(Source material begins)

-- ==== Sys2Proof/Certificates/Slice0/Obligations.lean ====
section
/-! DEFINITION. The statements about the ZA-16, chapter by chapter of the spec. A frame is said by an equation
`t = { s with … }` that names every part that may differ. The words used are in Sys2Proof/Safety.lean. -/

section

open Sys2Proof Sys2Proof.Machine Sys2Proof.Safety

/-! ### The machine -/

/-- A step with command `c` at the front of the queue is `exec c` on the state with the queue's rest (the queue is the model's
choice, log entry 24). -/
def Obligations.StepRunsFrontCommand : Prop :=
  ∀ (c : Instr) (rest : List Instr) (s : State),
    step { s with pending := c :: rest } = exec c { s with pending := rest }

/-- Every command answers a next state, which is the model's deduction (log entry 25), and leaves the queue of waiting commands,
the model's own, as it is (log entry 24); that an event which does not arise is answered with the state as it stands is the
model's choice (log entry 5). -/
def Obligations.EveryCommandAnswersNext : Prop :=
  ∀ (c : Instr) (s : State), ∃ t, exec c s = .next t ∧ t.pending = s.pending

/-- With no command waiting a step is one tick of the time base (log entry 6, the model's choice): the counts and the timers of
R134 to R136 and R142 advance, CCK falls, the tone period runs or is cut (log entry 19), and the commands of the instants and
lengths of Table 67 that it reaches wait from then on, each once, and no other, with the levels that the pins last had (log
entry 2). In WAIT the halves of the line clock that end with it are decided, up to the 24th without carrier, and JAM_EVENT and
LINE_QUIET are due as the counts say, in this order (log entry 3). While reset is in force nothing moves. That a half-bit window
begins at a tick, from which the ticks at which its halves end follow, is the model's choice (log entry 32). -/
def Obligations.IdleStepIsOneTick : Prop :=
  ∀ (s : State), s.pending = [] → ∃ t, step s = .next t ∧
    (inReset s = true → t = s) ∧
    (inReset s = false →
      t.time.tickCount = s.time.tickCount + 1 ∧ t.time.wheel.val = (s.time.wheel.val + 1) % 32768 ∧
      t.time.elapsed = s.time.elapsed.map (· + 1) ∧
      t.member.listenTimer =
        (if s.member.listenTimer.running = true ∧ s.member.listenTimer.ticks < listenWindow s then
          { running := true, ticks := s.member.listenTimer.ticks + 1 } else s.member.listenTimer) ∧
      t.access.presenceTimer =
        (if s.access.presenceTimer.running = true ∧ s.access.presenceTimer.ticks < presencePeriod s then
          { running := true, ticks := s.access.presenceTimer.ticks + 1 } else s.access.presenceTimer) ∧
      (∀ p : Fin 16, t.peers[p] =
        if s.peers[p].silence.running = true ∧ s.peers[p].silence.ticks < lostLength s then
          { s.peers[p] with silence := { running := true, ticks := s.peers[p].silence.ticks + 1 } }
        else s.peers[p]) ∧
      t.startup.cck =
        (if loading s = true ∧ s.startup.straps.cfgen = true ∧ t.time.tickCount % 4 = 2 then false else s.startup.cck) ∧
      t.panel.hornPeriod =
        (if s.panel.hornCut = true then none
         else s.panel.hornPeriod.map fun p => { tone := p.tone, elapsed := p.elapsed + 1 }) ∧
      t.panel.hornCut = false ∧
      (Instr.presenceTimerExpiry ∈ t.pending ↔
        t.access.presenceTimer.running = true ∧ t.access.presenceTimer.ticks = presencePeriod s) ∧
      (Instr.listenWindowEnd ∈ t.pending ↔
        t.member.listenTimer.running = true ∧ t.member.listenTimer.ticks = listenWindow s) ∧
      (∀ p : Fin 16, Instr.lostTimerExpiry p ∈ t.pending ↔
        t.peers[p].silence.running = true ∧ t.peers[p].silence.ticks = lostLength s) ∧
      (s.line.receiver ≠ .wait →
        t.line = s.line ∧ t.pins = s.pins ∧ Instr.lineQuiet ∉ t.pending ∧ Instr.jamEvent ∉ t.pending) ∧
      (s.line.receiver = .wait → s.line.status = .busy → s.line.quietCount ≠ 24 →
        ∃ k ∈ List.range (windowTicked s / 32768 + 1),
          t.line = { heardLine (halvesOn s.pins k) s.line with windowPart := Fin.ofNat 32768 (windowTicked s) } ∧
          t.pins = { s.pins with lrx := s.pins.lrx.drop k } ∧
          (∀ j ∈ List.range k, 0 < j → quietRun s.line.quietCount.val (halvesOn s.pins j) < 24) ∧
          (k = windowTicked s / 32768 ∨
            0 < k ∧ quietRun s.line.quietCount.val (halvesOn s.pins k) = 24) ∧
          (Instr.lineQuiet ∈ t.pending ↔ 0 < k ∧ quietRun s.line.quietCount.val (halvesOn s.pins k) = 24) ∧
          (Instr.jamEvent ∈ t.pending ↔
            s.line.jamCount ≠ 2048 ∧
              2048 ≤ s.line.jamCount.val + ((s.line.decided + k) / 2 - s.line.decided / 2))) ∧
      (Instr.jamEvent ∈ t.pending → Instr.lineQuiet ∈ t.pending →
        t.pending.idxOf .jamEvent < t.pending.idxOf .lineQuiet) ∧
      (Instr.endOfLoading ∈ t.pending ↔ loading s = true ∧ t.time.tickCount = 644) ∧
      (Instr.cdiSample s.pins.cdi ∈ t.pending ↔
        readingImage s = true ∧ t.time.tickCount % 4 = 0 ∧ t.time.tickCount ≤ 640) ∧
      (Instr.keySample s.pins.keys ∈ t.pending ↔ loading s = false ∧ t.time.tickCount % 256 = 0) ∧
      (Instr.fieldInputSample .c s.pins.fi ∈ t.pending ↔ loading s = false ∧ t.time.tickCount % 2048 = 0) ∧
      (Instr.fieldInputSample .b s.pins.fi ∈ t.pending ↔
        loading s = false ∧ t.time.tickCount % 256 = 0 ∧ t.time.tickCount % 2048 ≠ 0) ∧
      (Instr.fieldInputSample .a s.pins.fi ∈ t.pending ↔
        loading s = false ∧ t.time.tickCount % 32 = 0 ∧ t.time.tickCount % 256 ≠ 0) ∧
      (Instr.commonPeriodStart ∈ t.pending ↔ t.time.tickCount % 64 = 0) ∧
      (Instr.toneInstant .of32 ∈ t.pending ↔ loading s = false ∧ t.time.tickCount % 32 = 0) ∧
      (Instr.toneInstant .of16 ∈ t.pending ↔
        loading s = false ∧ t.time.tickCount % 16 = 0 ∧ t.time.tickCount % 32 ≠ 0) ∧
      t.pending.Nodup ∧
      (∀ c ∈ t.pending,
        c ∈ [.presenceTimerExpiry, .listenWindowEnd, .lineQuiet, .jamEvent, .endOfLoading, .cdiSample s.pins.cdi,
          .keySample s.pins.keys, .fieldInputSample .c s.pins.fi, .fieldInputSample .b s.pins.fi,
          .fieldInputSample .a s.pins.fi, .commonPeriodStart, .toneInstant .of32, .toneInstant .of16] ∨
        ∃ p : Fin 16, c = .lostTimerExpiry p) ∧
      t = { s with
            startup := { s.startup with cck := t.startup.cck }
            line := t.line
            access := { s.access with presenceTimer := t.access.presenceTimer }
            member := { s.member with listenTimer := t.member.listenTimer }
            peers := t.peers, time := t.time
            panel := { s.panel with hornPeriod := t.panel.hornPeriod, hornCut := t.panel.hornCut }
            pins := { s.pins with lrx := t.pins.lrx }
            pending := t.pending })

(Source material ends)

> **Task item**: Find every line of the data that holds the string "presenceTimerExpiry", then say how many there are and nothing else.

> **Written response**: 2